[[ Data records open ]]

-- ==== Sys2Proof/Machine/StateSec.lean ====
section
/-!
DEFINITION. StateSec.lean: the state of the security controller and of the import slots and policies it keeps for
partitions (spec/15).
-/
namespace Sys2Proof.Machine

/-- A policy region (Table 15.6). -/
structure Region where
  /-- partition address (spec/15 Table 15.6) -/
  addr : Nat
  /-- length in bytes (spec/15 Table 15.6) -/
  len : Nat
  /-- Table 15.7 -/
  mode : Nat
  /-- import slot whose key it uses (spec/15 Table 15.7) -/
  keySlot : Nat
  /-- digest of its plaintext: that of the entry, or the one computed at import (spec/15 R448) -/
  digest : List Byte
  deriving DecidableEq, Repr

/-- An installed policy (R441). -/
structure Policy where
  /-- its regions (spec/15 Table 15.6) -/
  regions : List Region
  /-- flags bit 0 (spec/15 R446) -/
  allowSeal : Bool
  /-- the policy's bytes, for policy_digest (spec/15 Table 15.8) -/
  bytes : List Byte
  deriving DecidableEq, Repr

/-- What SEC keeps for a partition. -/
structure PartSec where
  /-- import slots 0 to 7: the key or seed placed (spec/15 R440) -/
  slots : Tab (List Byte) := []
  /-- owner_id of the first import of the partition's life (spec/15 R440) -/
  owner : Option (List Byte) := none
  /-- installed policy (spec/15 R441) -/
  policy : Option Policy := none
  /-- slot 0 import under way: descriptor and unwrapped payload (spec/15 R441) -/
  importing : Option (Nat × List Byte) := none
  /-- number of the draw that gave its keys (spec/15 R435) -/
  draw : Nat := 0
  /-- its keys exist (spec/15 R436) -/
  keyed : Bool := false
  deriving DecidableEq, Repr

/-- Scion of one hub (SEC_STATUS.scion_n, scion_s). -/
structure Scion where
  /-- 0 running, 1 restarting, 2 halted (spec/15 SEC_STATUS) -/
  st : Nat := 0
  /-- started: boot stage placed in the cluster's SRAM (spec/15 R437) -/
  started : Bool := false
  /-- the working copy is placed in the SEC-private granules (spec/15 R437) -/
  copied : Bool := false
  /-- last heartbeat (spec/15 R438) -/
  beat : Nat := 0
  /-- times of its restarts in the last 60 s (spec/15 R439) -/
  restarts : List Nat := []
  deriving DecidableEq, Repr

/-- The security controller. -/
structure Sec where
  /-- SEC_STATUS.stage: 0 ROM, 1 rootstock, 2 running, 3 recovery (spec/15) -/
  stage : Nat := 0
  /-- debug level (spec/15 R453) -/
  debug : Nat := 0
  /-- scion of HN and HS (spec/15 R438) -/
  scionN : Scion := {}
  scionS : Scion := {}
  /-- SEC_STATUS.restarts (spec/15) -/
  restarts : Nat := 0
  /-- M0 to M7, 32 bytes each, zero at PORST_N (spec/15 R434) -/
  meas : Tab (List Byte) := []
  /-- OTP: SHA3-256 of the four accepted public keys (spec/15 R431) -/
  keyHash : List (List Byte) := []
  /-- OTP: revoke bits (spec/15 R431) -/
  revoked : List Nat := []
  /-- OTP: svn counter of each kind (spec/15 R431) -/
  svn : Tab Nat := []
  /-- OTP: the UDS has been erased (spec/15 R453) -/
  udsErased : Bool := false
  /-- OTP: SHA3-256 of the keys that may sign field tokens and of Noxaorn's RMA key (spec/15 Table 15.9a) -/
  fieldKeys : List (List Byte) := []
  rmaKeys : List (List Byte) := []
  /-- body digest of the scion image accepted at boot (spec/15 R437) -/
  scionDigest : List Byte := []
  /-- this boot came from a recovery bundle (spec/15 Table 15.4 M5) -/
  recovered : Bool := false
  /-- SEC_RCV_ST.state: 0 idle, 1 busy, 2 accepted, 3 refused (spec/15) -/
  rcvSt : Nat := 0
  /-- SEC_RCV_ST.reason (spec/15) -/
  rcvReason : Nat := 0
  /-- recovery window, 512 KiB (spec/15 R433) -/
  window : Tab Byte := []
  /-- a KEY_EXCHANGE awaits its FINISH (spec/15 R451) -/
  session : Bool := false
  /-- chunks received, in order (spec/15 R433) -/
  chunks : List (List Byte) := []
  /-- nonces issued for debug tokens, with their times (spec/15 R453) -/
  nonces : List (Nat × List Byte) := []
  /-- draws taken from the deterministic random bit generator (spec/15 R435) -/
  draws : Nat := 0
  deriving DecidableEq, Repr

end Sys2Proof.Machine
end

[[ Data records closed ]]

Go over the listing above and say how many lines contain the word "started". Please give the number only.

→ Output for this exercise
2